[Opening EXCERPTED DATA section]
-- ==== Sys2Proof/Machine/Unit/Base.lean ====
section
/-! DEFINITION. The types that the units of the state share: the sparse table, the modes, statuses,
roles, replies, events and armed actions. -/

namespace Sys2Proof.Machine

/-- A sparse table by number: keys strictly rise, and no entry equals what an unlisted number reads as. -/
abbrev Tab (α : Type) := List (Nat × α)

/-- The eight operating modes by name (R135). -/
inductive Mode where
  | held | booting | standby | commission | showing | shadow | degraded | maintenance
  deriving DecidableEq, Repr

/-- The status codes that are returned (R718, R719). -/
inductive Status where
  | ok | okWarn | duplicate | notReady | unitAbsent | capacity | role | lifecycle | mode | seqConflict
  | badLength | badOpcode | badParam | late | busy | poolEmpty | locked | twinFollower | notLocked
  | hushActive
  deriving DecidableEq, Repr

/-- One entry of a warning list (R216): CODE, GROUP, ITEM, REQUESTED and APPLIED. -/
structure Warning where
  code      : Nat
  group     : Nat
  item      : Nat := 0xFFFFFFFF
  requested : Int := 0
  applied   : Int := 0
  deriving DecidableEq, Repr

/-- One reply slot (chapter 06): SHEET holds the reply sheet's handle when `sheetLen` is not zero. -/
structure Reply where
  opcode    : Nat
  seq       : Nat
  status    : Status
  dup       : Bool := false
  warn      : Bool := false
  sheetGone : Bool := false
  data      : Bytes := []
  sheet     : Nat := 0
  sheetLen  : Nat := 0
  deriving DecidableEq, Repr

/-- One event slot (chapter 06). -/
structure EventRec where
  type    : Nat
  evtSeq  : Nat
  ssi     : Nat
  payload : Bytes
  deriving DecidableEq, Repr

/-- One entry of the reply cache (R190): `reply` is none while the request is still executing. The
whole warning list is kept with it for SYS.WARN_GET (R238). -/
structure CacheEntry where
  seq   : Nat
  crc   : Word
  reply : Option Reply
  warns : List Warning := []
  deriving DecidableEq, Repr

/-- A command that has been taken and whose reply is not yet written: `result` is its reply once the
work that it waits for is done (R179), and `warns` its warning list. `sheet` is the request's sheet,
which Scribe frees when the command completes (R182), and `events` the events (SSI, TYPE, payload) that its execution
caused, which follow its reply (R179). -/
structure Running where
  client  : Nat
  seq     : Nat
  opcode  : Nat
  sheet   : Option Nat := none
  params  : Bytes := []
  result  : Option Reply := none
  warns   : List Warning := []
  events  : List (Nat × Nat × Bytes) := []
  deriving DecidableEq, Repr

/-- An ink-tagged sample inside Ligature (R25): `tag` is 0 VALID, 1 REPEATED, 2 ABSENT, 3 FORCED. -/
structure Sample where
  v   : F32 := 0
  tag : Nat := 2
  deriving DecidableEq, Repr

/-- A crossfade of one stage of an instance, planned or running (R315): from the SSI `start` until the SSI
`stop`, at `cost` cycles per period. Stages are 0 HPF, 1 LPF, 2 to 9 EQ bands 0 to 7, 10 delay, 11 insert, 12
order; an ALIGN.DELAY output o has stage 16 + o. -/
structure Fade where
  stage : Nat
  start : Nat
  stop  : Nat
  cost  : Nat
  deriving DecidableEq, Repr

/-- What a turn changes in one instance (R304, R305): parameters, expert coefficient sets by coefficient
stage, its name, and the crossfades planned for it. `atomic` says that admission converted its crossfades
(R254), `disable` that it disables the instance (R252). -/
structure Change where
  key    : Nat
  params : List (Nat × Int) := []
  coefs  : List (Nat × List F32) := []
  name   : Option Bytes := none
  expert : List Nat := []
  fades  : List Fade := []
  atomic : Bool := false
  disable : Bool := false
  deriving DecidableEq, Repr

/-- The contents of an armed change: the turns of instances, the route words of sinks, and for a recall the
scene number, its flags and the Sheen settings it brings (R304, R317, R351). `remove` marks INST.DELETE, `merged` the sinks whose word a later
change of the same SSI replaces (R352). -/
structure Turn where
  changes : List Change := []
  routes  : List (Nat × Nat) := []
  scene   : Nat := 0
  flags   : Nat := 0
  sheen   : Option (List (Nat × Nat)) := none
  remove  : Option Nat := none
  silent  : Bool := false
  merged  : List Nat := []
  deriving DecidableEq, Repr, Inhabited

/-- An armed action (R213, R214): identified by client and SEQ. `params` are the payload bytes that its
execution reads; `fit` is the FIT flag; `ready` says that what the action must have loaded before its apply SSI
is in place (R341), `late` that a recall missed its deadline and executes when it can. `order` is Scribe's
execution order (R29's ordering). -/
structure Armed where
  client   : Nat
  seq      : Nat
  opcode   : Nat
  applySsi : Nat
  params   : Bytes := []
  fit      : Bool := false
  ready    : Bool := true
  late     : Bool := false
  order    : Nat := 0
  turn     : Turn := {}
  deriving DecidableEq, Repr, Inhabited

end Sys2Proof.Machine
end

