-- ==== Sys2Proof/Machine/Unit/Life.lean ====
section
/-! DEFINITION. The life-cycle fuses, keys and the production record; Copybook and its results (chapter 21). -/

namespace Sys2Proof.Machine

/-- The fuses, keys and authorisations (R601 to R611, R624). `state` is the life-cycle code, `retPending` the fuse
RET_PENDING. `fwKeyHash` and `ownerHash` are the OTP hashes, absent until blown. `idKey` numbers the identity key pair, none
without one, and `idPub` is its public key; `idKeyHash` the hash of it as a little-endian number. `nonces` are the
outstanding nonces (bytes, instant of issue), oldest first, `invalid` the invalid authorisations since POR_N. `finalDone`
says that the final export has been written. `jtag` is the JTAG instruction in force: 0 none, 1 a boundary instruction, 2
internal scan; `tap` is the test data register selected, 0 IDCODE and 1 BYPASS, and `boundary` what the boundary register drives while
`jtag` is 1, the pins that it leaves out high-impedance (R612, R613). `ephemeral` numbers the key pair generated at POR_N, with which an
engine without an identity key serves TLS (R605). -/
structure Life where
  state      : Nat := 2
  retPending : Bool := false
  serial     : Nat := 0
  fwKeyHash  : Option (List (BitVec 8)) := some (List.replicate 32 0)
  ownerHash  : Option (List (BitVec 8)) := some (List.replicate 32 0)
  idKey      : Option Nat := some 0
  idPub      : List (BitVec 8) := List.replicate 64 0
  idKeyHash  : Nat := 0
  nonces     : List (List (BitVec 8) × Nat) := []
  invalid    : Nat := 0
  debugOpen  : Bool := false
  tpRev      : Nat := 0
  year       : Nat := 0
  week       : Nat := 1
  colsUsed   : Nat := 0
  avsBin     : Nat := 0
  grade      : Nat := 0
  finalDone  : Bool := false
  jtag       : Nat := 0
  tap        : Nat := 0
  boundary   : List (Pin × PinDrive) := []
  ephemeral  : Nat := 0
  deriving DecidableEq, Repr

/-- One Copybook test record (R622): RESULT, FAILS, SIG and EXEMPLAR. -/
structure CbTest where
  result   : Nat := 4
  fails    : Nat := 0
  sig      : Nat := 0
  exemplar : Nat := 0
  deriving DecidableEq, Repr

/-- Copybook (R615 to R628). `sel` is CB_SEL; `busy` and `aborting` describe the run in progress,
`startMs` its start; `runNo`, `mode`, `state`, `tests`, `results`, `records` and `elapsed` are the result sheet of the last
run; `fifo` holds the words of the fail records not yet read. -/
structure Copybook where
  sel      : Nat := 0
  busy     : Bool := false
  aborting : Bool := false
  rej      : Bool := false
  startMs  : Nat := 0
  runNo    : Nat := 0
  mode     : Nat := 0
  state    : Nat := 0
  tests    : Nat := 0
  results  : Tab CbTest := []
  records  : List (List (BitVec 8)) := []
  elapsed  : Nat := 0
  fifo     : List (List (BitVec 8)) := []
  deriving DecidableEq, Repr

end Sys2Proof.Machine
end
[Closing EXCERPTED DATA section]
__WHAT THE TASK ASKS__.
In full, transcribe each entry of the material exactly.

__RESPONSE__.
-- ==== Sys2Proof/Machine/Unit/Base.lean ====
section
/-! DEFINITION. The types that the units of the state share: the sparse table, the modes, statuses,
roles, replies, events and armed actions. -/

namespace Sys2Proof.Machine

/-- A sparse table by number: keys strictly rise, and no entry equals what an unlisted number reads as. -/
abbrev Tab (α : Type) := List (Nat × α)

/-- The eight operating modes by name (R135). -/
inductive Mode where
  | held | booting | standby | commission | showing | shadow | degraded | maintenance
  deriving DecidableEq, Repr

/-- The status codes that are returned (R718, R719). -/
inductive Status where
  | ok | okWarn | duplicate | notReady | unitAbsent | capacity | role | lifecycle | mode | seqConflict
  | badLength | badOpcode | badParam | late | busy | poolEmpty | locked | twinFollower | notLocked
  | hushActive
  deriving DecidableEq, Repr

/-- One entry of a warning list (R216): CODE, GROUP, ITEM, REQUESTED and APPLIED. -/
structure Warning where
  code      : Nat
  group     : Nat
  item      : Nat := 0xFFFFFFFF
  requested : Int := 0
  applied   : Int := 0
  deriving DecidableEq, Repr

/-- One reply slot (chapter 06): SHEET holds the reply sheet's handle when `sheetLen` is not zero. -/
structure Reply where
  opcode    : Nat
  seq       : Nat
  status    : Status
  dup       : Bool := false
  warn      : Bool := false
  sheetGone : Bool := false
  data      : Bytes := []
  sheet     : Nat := 0
  sheetLen  : Nat := 0
  deriving DecidableEq, Repr

/-- One event slot (chapter 06). -/
structure EventRec where
  type    : Nat
  evtSeq  : Nat
  ssi     : Nat
  payload : Bytes
  deriving DecidableEq, Repr

/-- One entry of the reply cache (R190): `reply` is none while the request is still executing. The
whole warning list is kept with it for SYS.WARN_GET (R238). -/
structure CacheEntry where
  seq   : Nat
  crc   : Word
  reply : Option Reply
  warns : List Warning := []
  deriving DecidableEq, Repr

/-- A command that has been taken and whose reply is not yet written: `result` is its reply once the
work that it waits for is done (R179), and `warns` its warning list. `sheet` is the request's sheet,
which Scribe frees when the command completes (R182), and `events` the events (SSI, TYPE, payload) that its execution
caused, which follow its reply (R179). -/
structure Running where
  client  : Nat
  seq     : Nat
  opcode  : Nat
  sheet   : Option Nat := none
  params  : Bytes := []
  result  : Option Reply := none
  warns   : List Warning := []
  events  : List (Nat × Nat × Bytes) := []
  deriving DecidableEq, Repr

/-- An ink-tagged sample inside Ligature (R25): `tag` is 0 VALID, 1 REPEATED, 2 ABSENT, 3 FORCED. -/
structure Sample where
  v   : F32 := 0
  tag : Nat := 2
  deriving DecidableEq, Repr

/-- A crossfade of one stage of an instance, planned or running (R315): from the SSI `start` until the SSI
`stop`, at `cost` cycles per period. Stages are 0 HPF, 1 LPF, 2 to 9 EQ bands 0 to 7, 10 delay, 11 insert, 12
order; an ALIGN.DELAY output o has stage 16 + o. -/
structure Fade where
  stage : Nat
  start : Nat
  stop  : Nat
  cost  : Nat
  deriving DecidableEq, Repr

/-- What a turn changes in one instance (R304, R305): parameters, expert coefficient sets by coefficient
stage, its name, and the crossfades planned for it. `atomic` says that admission converted its crossfades
(R254), `disable` that it disables the instance (R252). -/
structure Change where
  key    : Nat
  params : List (Nat × Int) := []
  coefs  : List (Nat × List F32) := []
  name   : Option Bytes := none
  expert : List Nat := []
  fades  : List Fade := []
  atomic : Bool := false
  disable : Bool := false
  deriving DecidableEq, Repr

/-- The contents of an armed change: the turns of instances, the route words of sinks, and for a recall the
scene number, its flags and the Sheen settings it brings (R304, R317, R351). `remove` marks INST.DELETE, `merged` the sinks whose word a later
change of the same SSI replaces (R352). -/
structure Turn where
  changes : List Change := []
  routes  : List (Nat × Nat) := []
  scene   : Nat := 0
  flags   : Nat := 0
  sheen   : Option (List (Nat × Nat)) := none
  remove  : Option Nat := none
  silent  : Bool := false
  merged  : List Nat := []
  deriving DecidableEq, Repr, Inhabited

/-- An armed action (R213, R214): identified by client and SEQ. `params` are the payload bytes that its
execution reads; `fit` is the FIT flag; `ready` says that what the action must have loaded before its apply SSI
is in place (R341), `late` that a recall missed its deadline and executes when it can. `order` is Scribe's
execution order (R29's ordering). -/
structure Armed where
  client   : Nat
  seq      : Nat
  opcode   : Nat
  applySsi : Nat
  params   : Bytes := []
  fit      : Bool := false
  ready    : Bool := true
  late     : Bool := false
  order    : Nat := 0
  turn     : Turn := {}
  deriving DecidableEq, Repr, Inhabited

end Sys2Proof.Machine
end

-- ==== Sys2Proof/Machine/Unit/Life.lean ====
section
/-! DEFINITION. The life-cycle fuses, keys and the production record; Copybook and its results (chapter 21). -/

namespace Sys2Proof.Machine

/-- The fuses, keys and authorisations (R601 to R611, R624). `state` is the life-cycle code, `retPending` the fuse
RET_PENDING. `fwKeyHash` and `ownerHash` are the OTP hashes, absent until blown. `idKey` numbers the identity key pair, none
without one, and `idPub` is its public key; `idKeyHash` the hash of it as a little-endian number. `nonces` are the
outstanding nonces (bytes, instant of issue), oldest first, `invalid` the invalid authorisations since POR_N. `finalDone`
says that the final export has been written. `jtag` is the JTAG instruction in force: 0 none, 1 a boundary instruction, 2
internal scan; `tap` is the test data register selected, 0 IDCODE and 1 BYPASS, and `boundary` what the boundary register drives while
`jtag` is 1, the pins that it leaves out high-impedance (R612, R613). `ephemeral` numbers the key pair generated at POR_N, with which an
engine without an identity key serves TLS (R605). -/
structure Life where
  state      : Nat := 2
  retPending : Bool := false
  serial     : Nat := 0
  fwKeyHash  : Option (List (BitVec 8)) := some (List.replicate 32 0)
  ownerHash  : Option (List (BitVec 8)) := some (List.replicate 32 0)
  idKey      : Option Nat := some 0
  idPub      : List (BitVec 8) := List.replicate 64 0
  idKeyHash  : Nat := 0
  nonces     : List (List (BitVec 8) × Nat) := []
  invalid    : Nat := 0
  debugOpen  : Bool := false
  tpRev      : Nat := 0
  year       : Nat := 0
  week       : Nat := 1
  colsUsed   : Nat := 0
  avsBin     : Nat := 0
  grade      : Nat := 0
  finalDone  : Bool := false
  jtag       : Nat := 0
  tap        : Nat := 0
  boundary   : List (Pin × PinDrive) := []
  ephemeral  : Nat := 0
  deriving DecidableEq, Repr

/-- One Copybook test record (R622): RESULT, FAILS, SIG and EXEMPLAR. -/
structure CbTest where
  result   : Nat := 4
  fails    : Nat := 0
  sig      : Nat := 0
  exemplar : Nat := 0
  deriving DecidableEq, Repr

/-- Copybook (R615 to R628). `sel` is CB_SEL; `busy` and `aborting` describe the run in progress,
`startMs` its start; `runNo`, `mode`, `state`, `tests`, `results`, `records` and `elapsed` are the result sheet of the last
run; `fifo` holds the words of the fail records not yet read. -/
structure Copybook where
  sel      : Nat := 0
  busy     : Bool := false
  aborting : Bool := false
  rej      : Bool := false
  startMs  : Nat := 0
  runNo    : Nat := 0
  mode     : Nat := 0
  state    : Nat := 0
  tests    : Nat := 0
  results  : Tab CbTest := []
  records  : List (List (BitVec 8)) := []
  elapsed  : Nat := 0
  fifo     : List (List (BitVec 8)) := []
  deriving DecidableEq, Repr

end Sys2Proof.Machine
end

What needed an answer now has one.